开阳食指再点。一千晃了晃,身上又出现了一个新的出血点。他没有还手,仍是满不在乎地继续往下说:“我不想知道你是怎么知道原泉的,也不想知道你为什么要冒充他。因为你是神仙,要想了解一些情况实在太容易了!可是,有一件事对你对我都同样难,想不想知道是什么事?”
他大咧咧地望着脸色已变成青灰的天界第一铁美人,故意在关键地方停住话头,黑煤晶核般的双眼充满嘲讽。
“是什么?”
开阳脱口问道,接着眼中倏忽闪过丝冷光,似乎在为自己竟然跟从了对方的话题而感到懊恼。
“废话少说,让我看看这些天你究竟学到了什么!”
“这话应该我说才比较合适,不是么,武曲星大人?”一千撇了撇嘴,一脸不屑,“一直在撒谎的只有你自己,我说的可句句都是实情。”
冷冷地看着他,开阳抬手向天虚划了个小圈。那小圈闪烁着耀眼的白光脱离他的指端飞到半空,突然长大成车轮大小,边缘薄似利刃,旋转着扑向一千。
闪身避开光圈,一千张开五指虚抓。气场带来的杂物被他掌心无形的吸力吸起,转眼间汇聚成一条桶口粗的长蛇迎上光圈的袭击。
那个光圈忽然收敛白光恢复到最初的小巧,让长蛇的攻击落了空。随后,它又恢复到了大尺寸并轻巧巧地将长蛇切成几段,比切西瓜都要干脆快捷。散落在地的杂物越来越多,长蛇也越来越细,眼看就会土崩瓦解。
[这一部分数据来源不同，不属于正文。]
theorem OpcodeProgress.opcodesLeft_lt (h : OpcodeProgress s t) : opcodesLeft t.dec < opcodesLeft s.dec := by
  obtain ⟨len, hlen, hcursor⟩ := h.cursor
  have hcursorHigh := h.cursorHigh
  have hproducedLow := h.producedLow
  have hproducedHigh := h.producedHigh
  rw [opcodesLeft, opcodesLeft, h.n, h.bodyEnd]
  omega

theorem decTrailer_ends (ht : decTrailer s = .next t) : DecEnded t := by
  rcases decTrailer_cases ht with rfl | ⟨_, _, _, _, rfl⟩
  · exact .inr rfl
  · exact .inl rfl

/-- DEC's step ends the job or leaves it BUSY with fewer opcodes to come. -/
theorem decAct_ends_or_shrinks (h : Inv s) (hb : s.dec.phase = .busy) (ht : decAct s = .next t) :
    DecEnded t ∨ (t.dec.phase = .busy ∧ opcodesLeft t.dec < opcodesLeft s.dec) := by
  by_cases hp : s.dec.produced.toNat < s.dec.n.toNat
  · rcases decAct_opcode_progress h hb hp ht with herror | progress
    · exact .inl (.inr herror)
    · exact .inr ⟨progress.phase.trans hb, progress.opcodesLeft_lt⟩
  · rw [decAct_trailer hb hp] at ht
    exact .inl (decTrailer_ends ht)

/-- A decode job ends within one step more than the opcodes it can still have. -/
theorem reaches_decEnded (h : Inv s) (hturns : s.turns = []) (hb : s.dec.phase = .busy) :
    ∃ k t, k ≤ opcodesLeft s.dec + 1 ∧ Reaches k s t ∧ DecEnded t := by
  induction hm : opcodesLeft s.dec using Nat.strong_induction_on generalizing s with
  | _ m ih =>
    obtain ⟨t, ht⟩ := decAct_completes (h.dec hb) hb
    have hstep := (step_eq_decAct hturns hb).trans ht
    rcases decAct_ends_or_shrinks h hb ht with hended | ⟨hbusy, hless⟩
    · exact ⟨1, t, by omega, reaches_succ hstep (reaches_zero t), hended⟩
    · have hturns' : t.turns = [] := by rw [decAct_frame ht, hturns]
      obtain ⟨k, u, hk, hreach, hended⟩ := ih _ (hm ▸ hless) (decAct_keeps_inv h ht) hturns' hbusy rfl
      exact ⟨k + 1, u, by omega, reaches_succ hstep hreach, hended⟩

/-- Settles O25: the bound of the statement is `opcodesLeft`. -/
theorem decodeJobEnds : Obligations.DecodeJobEnds := by
  unfold Obligations.DecodeJobEnds
  exact fun _ => reaches_decEnded

end Sys2Proof.Machine
end

section
/-!
An opcode that BODY_END cuts off (60_exceptions.md R203). The one idea: only the first byte selects the opcode, so the fetch
finds the same one behind the cut, with zeros for the operand bytes that are not there, and its own test then fails.
-/

namespace Sys2Proof.Machine

variable {s : State} {base : Nat}

/-! ## What reading too few bytes says of them -/

theorem TakesOperands.short_of_error {n : Nat} {rest : List Byte} {e : DecodeError}
    (h : TakesOperands n rest (.error e)) : rest.length < n := by
  refine Nat.not_le.1 fun hn => ?_
  obtain ⟨_, hread⟩ := h.read hn
  cases hread

theorem decodeRgba_error {rest : List Byte} {e : DecodeError} (h : decodeRgba rest = .error e) :
    e = .truncated "RGBA" ∧ rest.length < 4 := by
  refine ⟨?_, (h ▸ decodeRgba_takes rest).short_of_error⟩
  unfold decodeRgba at h
  split at h
  · cases h
  · cases h
    rfl

theorem decodeRgb_error {rest : List Byte} {e : DecodeError} (h : decodeRgb rest = .error e) :
    e = .truncated "RGB" ∧ rest.length < 3 := by
  refine ⟨?_, (h ▸ decodeRgb_takes rest).short_of_error⟩
  unfold decodeRgb at h
  split at h
  · cases h
  · cases h
    rfl

theorem decodeLuma_error {b : Byte} {rest : List Byte} {e : DecodeError} (h : decodeLuma b rest = .error e) :
    e = .truncated "LUMA" ∧ rest.length < 1 := by
  refine ⟨?_, (h ▸ decodeLuma_takes b rest).short_of_error⟩
  unfold decodeLuma at h
  split at h
  · cases h
  · cases h
    rfl

/-- The opcodes that can be cut off: the first byte, and how few bytes follow it (30_encoding.md R82). -/
theorem decode_truncated_cases {b : Byte} {rest : List Byte} {m : String} (h : decode (b :: rest) = .error (.truncated m)) :
    (m = "RGBA" ∧ b.toNat = 0xFF ∧ rest.length < 4) ∨
    (m = "RGB" ∧ b.toNat = 0xFE ∧ rest.length < 3) ∨
    (m = "LUMA" ∧ (0x80 ≤ b.toNat ∧ b.toNat ≤ 0xBF) ∧ rest.length < 1) := by
  rcases first_byte_ranges b with hb | ⟨hb, hb'⟩ | ⟨hb, hb'⟩ | ⟨hb, hb'⟩ | hb | hb
  · cases (decode_first_00_3F hb rest).symm.trans h
  · cases (decode_first_40_7F hb hb' rest).symm.trans h
  · obtain ⟨hm, hlen⟩ := decodeLuma_error ((decode_first_80_BF hb hb' rest).symm.trans h)
    exact .inr (.inr ⟨by injection hm, ⟨hb, hb'⟩, hlen⟩)
  · cases (decode_first_C0_FD hb hb' rest).symm.trans h
  · obtain ⟨hm, hlen⟩ := decodeRgb_error ((decode_first_FE hb rest).symm.trans h)
    exact .inr (.inl ⟨by injection hm, hb, hlen⟩)
  · obtain ⟨hm, hlen⟩ := decodeRgba_error ((decode_first_FF hb rest).symm.trans h)
    exact .inl ⟨by injection hm, hb, hlen⟩

/-! ## The fetch and the step -/

/-- The first byte fetched is the one at the cursor. -/
theorem fetchWindow_eq_cons (base : Nat) (hend : s.dec.cursor.toNat < s.dec.bodyEnd.toNat) :
    ∃ x1 x2 x3 x4, fetchWindow s base = [readByte s.mem (base + s.dec.cursor.toNat), x1, x2, x3, x4] := by
  have hfirst : streamByte s base 0 = readByte s.mem (base + s.dec.cursor.toNat) := if_pos hend
  rw [fetchWindow, hfirst]
  exact ⟨_, _, _, _, rfl⟩

/-- DEC's step runs the opcode that stands in front of the bytes it fetches. -/
theorem decStep_exec_of_window {bs rest : List Byte} {i : Instr} (hend : s.dec.cursor.toNat < s.dec.bodyEnd.toNat)
    (hin : s.dec.inBuf = some base) (hwindow : fetchWindow s base = bs) (hdecode : decode bs = .ok (i, rest)) :
    decStep s = exec i s :=
  decStep_exec hend hin (by rw [fetchOpcode, hwindow, hdecode])

/-- The step of a cut-off opcode: the error is the one of the opcode that the first byte selects. -/
theorem decStep_truncated {m : String} (hin : s.dec.inBuf = some base) (hend : s.dec.cursor.toNat < s.dec.bodyEnd.toNat)
    (h : decode (readBytes s.mem (base + s.dec.cursor.toNat) (s.dec.bodyEnd.toNat - s.dec.cursor.toNat)) =
      .error (.truncated m)) :
    ∃ e, decStep s = .next (raiseErr s e s.dec.cursor) ∧
      ((m = "RGBA" ∧ e = .truncatedRgba) ∨ (m = "RGB" ∧ e = .truncatedRgb) ∨ (m = "LUMA" ∧ e = .truncatedLuma)) := by
  obtain ⟨k, hk⟩ := Nat.exists_eq_add_one.2 (Nat.sub_pos_of_lt hend)
  rw [hk, readBytes] at h
  obtain ⟨x1, x2, x3, x4, hwindow⟩ := fetchWindow_eq_cons base hend
  rcases decode_truncated_cases h with ⟨hm, hb, hlen⟩ | ⟨hm, hb, hlen⟩ | ⟨hm, ⟨hb, hb'⟩, hlen⟩ <;>
    rw [readBytes_length] at hlen
  · refine ⟨.truncatedRgba, ?_, .inl ⟨hm, rfl⟩⟩
    rw [decStep_exec_of_window hend hin hwindow (decode_first_FF hb _)]
    exact exec_rgba_of_not_fits (not_opcodeFits (by omega)) _ _ _ _
  · refine ⟨.truncatedRgb, ?_, .inr (.inl ⟨hm, rfl⟩)⟩
    rw [decStep_exec_of_window hend hin hwindow (decode_first_FE hb _)]
    exact exec_rgb_of_not_fits (not_opcodeFits (by omega)) _ _ _
  · refine ⟨.truncatedLuma, ?_, .inr (.inr ⟨hm, rfl⟩)⟩
    rw [decStep_exec_of_window hend hin hwindow (decode_first_80_BF hb hb' _)]
    exact exec_luma_of_not_fits (not_opcodeFits (by omega)) _ _ _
一千连连催动意念,可是新的攻击完全失效,杂物根本无法与神器相抗衡。不久,那个光圈就再次压向了他。
似乎是在逗弄这个不知天高地厚的小鬼,开阳故意放缓了光圈的速度,也不再攻击对方的要害,让他可以在竭尽全力下避过招式,但却无法抽空还手。
在不断的躲避中,一千体力消耗很大,头上很快就开始冒汗了。而早先那两处伤口则流出更多的血,让他越来越难以保持充足的精力。
在又一次狼狈躲过光圈的进攻后,一个念头忽然如黑暗中的流星闪过一千的脑海。不及仔细考虑,他不再躲避,而是直接迎着光圈冲了过去。
看到他这种无异于自杀的行为,开阳微讶。略一迟疑,光圈已经切入了小鬼的右臂。半截断臂迎刃而落,喷出的鲜血溅了一地,甚至还有几点落在了开阳雪白的天衣上。
愕然收起光圈,开阳看着失去一臂却屹立不倒,只管冲自己呆笑的一千开始发怔。
就在这时,从一千的断臂处突然暴出无数根粉色的光波。这些光波如有意识般在空中改变着形状,将他在瞬间层层包围了起来。在这些粉光中,一千身上所有的伤口都痊愈了,包括那截断掉的右臂也回到了原处。
“去死吧!”他抬手指向开阳,眼睛里闪动着胜利的光芒。
粉光跳动了一下,然后从一千身上滑落,如流水般涌向开阳,漆黑的街道都被这些光芒照亮了。